6. It only remains for me to add that by reason of Section 3 (1), Divorce Act, I have to be satisfied that the petitioner and the respondent resided within the jurisdiction of the Court when the petition was presented, or alternatively that they last resided together within such jurisdiction. The evidence is that the parties never resided together. In the petition it is alleged that the marriage has never been consummated, and although there has been no evidence on the point, this is not denied in the answer, and it is Certain that they have never attempted to set up anything in the least resembling a matrimonial home. Therefore, the Court must be satisfied that the parties both resided within its jurisdiction when the petition was presented. About the petitioner's residence there is no doubt whatever. With regard to the respondent, it is clear that he had resided in Calcutta for the purpose of study for a considerable time previous to the marriage.

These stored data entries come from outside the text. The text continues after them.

/-! ### `hostRead` (R64) -/

@[simp] theorem hostRead_din (off : BitVec 8) (s : State) : (hostRead off s).din = s.din := rfl
@[simp] theorem hostRead_dout (off : BitVec 8) (s : State) : (hostRead off s).dout = s.dout := rfl
@[simp] theorem hostRead_diag (off : BitVec 8) (s : State) : (hostRead off s).diag = s.diag := rfl
@[simp] theorem hostRead_ie (off : BitVec 8) (s : State) : (hostRead off s).ie = s.ie := rfl
@[simp] theorem hostRead_init (off : BitVec 8) (s : State) : (hostRead off s).init = s.init := rfl
@[simp] theorem hostRead_busy (off : BitVec 8) (s : State) : (hostRead off s).busy = s.busy := rfl
@[simp] theorem hostRead_done (off : BitVec 8) (s : State) : (hostRead off s).done = s.done := rfl
@[simp] theorem hostRead_err (off : BitVec 8) (s : State) : (hostRead off s).err = s.err := rfl
@[simp] theorem hostRead_ovr (off : BitVec 8) (s : State) : (hostRead off s).ovr = s.ovr := rfl
@[simp] theorem hostRead_mode (off : BitVec 8) (s : State) : (hostRead off s).mode = s.mode := rfl
@[simp] theorem hostRead_cst (off : BitVec 8) (s : State) : (hostRead off s).cst = s.cst := rfl
@[simp] theorem hostRead_bst (off : BitVec 8) (s : State) : (hostRead off s).bst = s.bst := rfl
@[simp] theorem hostRead_keymask (off : BitVec 8) (s : State) : (hostRead off s).keymask = s.keymask := rfl
@[simp] theorem hostRead_errcode (off : BitVec 8) (s : State) : (hostRead off s).errcode = s.errcode := rfl
@[simp] theorem hostRead_key (off : BitVec 8) (s : State) : (hostRead off s).key = s.key := rfl
@[simp] theorem hostRead_pending (off : BitVec 8) (s : State) : (hostRead off s).pending = s.pending := rfl
@[simp] theorem hostRead_mkey (off : BitVec 8) (s : State) : (hostRead off s).mkey = s.mkey := rfl
@[simp] theorem hostRead_pos (off : BitVec 8) (s : State) : (hostRead off s).pos = s.pos := rfl
@[simp] theorem hostRead_ncnt (off : BitVec 8) (s : State) : (hostRead off s).ncnt = s.ncnt := rfl
@[simp] theorem hostRead_notch (off : BitVec 8) (s : State) : (hostRead off s).notch = s.notch := rfl
@[simp] theorem hostRead_rfwd (off : BitVec 8) (s : State) : (hostRead off s).rfwd = s.rfwd := rfl
@[simp] theorem hostRead_rinv (off : BitVec 8) (s : State) : (hostRead off s).rinv = s.rinv := rfl
@[simp] theorem hostRead_plug (off : BitVec 8) (s : State) : (hostRead off s).plug = s.plug := rfl
@[simp] theorem hostRead_sbox (off : BitVec 8) (s : State) : (hostRead off s).sbox = s.sbox := rfl
@[simp] theorem hostRead_isbox (off : BitVec 8) (s : State) : (hostRead off s).isbox = s.isbox := rfl
@[simp] theorem hostRead_creg (off : BitVec 8) (s : State) : (hostRead off s).creg = s.creg := rfl
@[simp] theorem hostRead_breg (off : BitVec 8) (s : State) : (hostRead off s).breg = s.breg := rfl
@[simp] theorem hostRead_inputs (off : BitVec 8) (s : State) : (hostRead off s).inputs = s.inputs := rfl
@[simp] theorem hostRead_readData (off : BitVec 8) (s : State) :
    (hostRead off s).readData = readValue (windowReg off) s := rfl
@[simp] theorem hostRead_draws (off : BitVec 8) (s : State) :
    (hostRead off s).draws = if readDraws (windowReg off) s then s.draws + 1 else s.draws := rfl
@[simp] theorem hostRead_plugPairs (off : BitVec 8) (s : State) : (hostRead off s).plugPairs = s.plugPairs := rfl
@[simp] theorem hostRead_sboxKeyOffset (off : BitVec 8) (s : State) :
    (hostRead off s).sboxKeyOffset = s.sboxKeyOffset := rfl

/-! ### `powerOn` (R340) -/

@[simp] theorem powerOn_din (s : State) : (powerOn s).din = State.reset.din := rfl
@[simp] theorem powerOn_dout (s : State) : (powerOn s).dout = State.reset.dout := rfl
@[simp] theorem powerOn_diag (s : State) : (powerOn s).diag = State.reset.diag := rfl
@[simp] theorem powerOn_ie (s : State) : (powerOn s).ie = State.reset.ie := rfl
@[simp] theorem powerOn_init (s : State) : (powerOn s).init = State.reset.init := rfl
@[simp] theorem powerOn_busy (s : State) : (powerOn s).busy = State.reset.busy := rfl
@[simp] theorem powerOn_done (s : State) : (powerOn s).done = State.reset.done := rfl
@[simp] theorem powerOn_err (s : State) : (powerOn s).err = State.reset.err := rfl
@[simp] theorem powerOn_ovr (s : State) : (powerOn s).ovr = State.reset.ovr := rfl
@[simp] theorem powerOn_mode (s : State) : (powerOn s).mode = State.reset.mode := rfl
@[simp] theorem powerOn_cst (s : State) : (powerOn s).cst = State.reset.cst := rfl
@[simp] theorem powerOn_bst (s : State) : (powerOn s).bst = State.reset.bst := rfl
@[simp] theorem powerOn_keymask (s : State) : (powerOn s).keymask = State.reset.keymask := rfl
@[simp] theorem powerOn_errcode (s : State) : (powerOn s).errcode = State.reset.errcode := rfl
@[simp] theorem powerOn_key (s : State) : (powerOn s).key = State.reset.key := rfl
@[simp] theorem powerOn_pending (s : State) : (powerOn s).pending = State.reset.pending := rfl
@[simp] theorem powerOn_mkey (s : State) : (powerOn s).mkey = State.reset.mkey := rfl
@[simp] theorem powerOn_pos (s : State) : (powerOn s).pos = State.reset.pos := rfl
@[simp] theorem powerOn_ncnt (s : State) : (powerOn s).ncnt = State.reset.ncnt := rfl
@[simp] theorem powerOn_notch (s : State) : (powerOn s).notch = State.reset.notch := rfl
@[simp] theorem powerOn_rfwd (s : State) : (powerOn s).rfwd = State.reset.rfwd := rfl
@[simp] theorem powerOn_rinv (s : State) : (powerOn s).rinv = State.reset.rinv := rfl
@[simp] theorem powerOn_plug (s : State) : (powerOn s).plug = State.reset.plug := rfl
@[simp] theorem powerOn_sbox (s : State) : (powerOn s).sbox = State.reset.sbox := rfl
@[simp] theorem powerOn_isbox (s : State) : (powerOn s).isbox = State.reset.isbox := rfl
@[simp] theorem powerOn_creg (s : State) : (powerOn s).creg = State.reset.creg := rfl
@[simp] theorem powerOn_breg (s : State) : (powerOn s).breg = State.reset.breg := rfl
@[simp] theorem powerOn_inputs (s : State) : (powerOn s).inputs = s.inputs := rfl
@[simp] theorem powerOn_readData (s : State) : (powerOn s).readData = s.readData := rfl
@[simp] theorem powerOn_draws (s : State) : (powerOn s).draws = s.draws := rfl
@[simp] theorem powerOn_plugPairs (s : State) : (powerOn s).plugPairs = s.plugPairs := rfl
@[simp] theorem powerOn_sboxKeyOffset (s : State) : (powerOn s).sboxKeyOffset = s.sboxKeyOffset := rfl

It is true that after the marriage he went to his home in the Punjab, but it appears that this was because the College was closed for holidays, and the petitioner and her father have given evidence, which I accept, that they saw him, though they did not speak to him, on several occasions in the months of September, October and November 1939. Therefore although the petition was presented on 25th August 1939 and there is no evidence as to the whereabouts of the respondent on that day, I hold that if he was absent, his absence was merely temporary and he was still residing within the jurisdiction of the Court within the meaning of the Act. I therefore declare the marriage of the petitioner with the respondent null and void, and I award costs against the respondent. This declaration will take the form of a decree nisi. I direct that in view of the observations I have made with regard to the way in which the provisions of the Special Marriage Act have been disregarded, that a copy of my judgment be forwarded to the Chief Secretary to the Government of Bengal.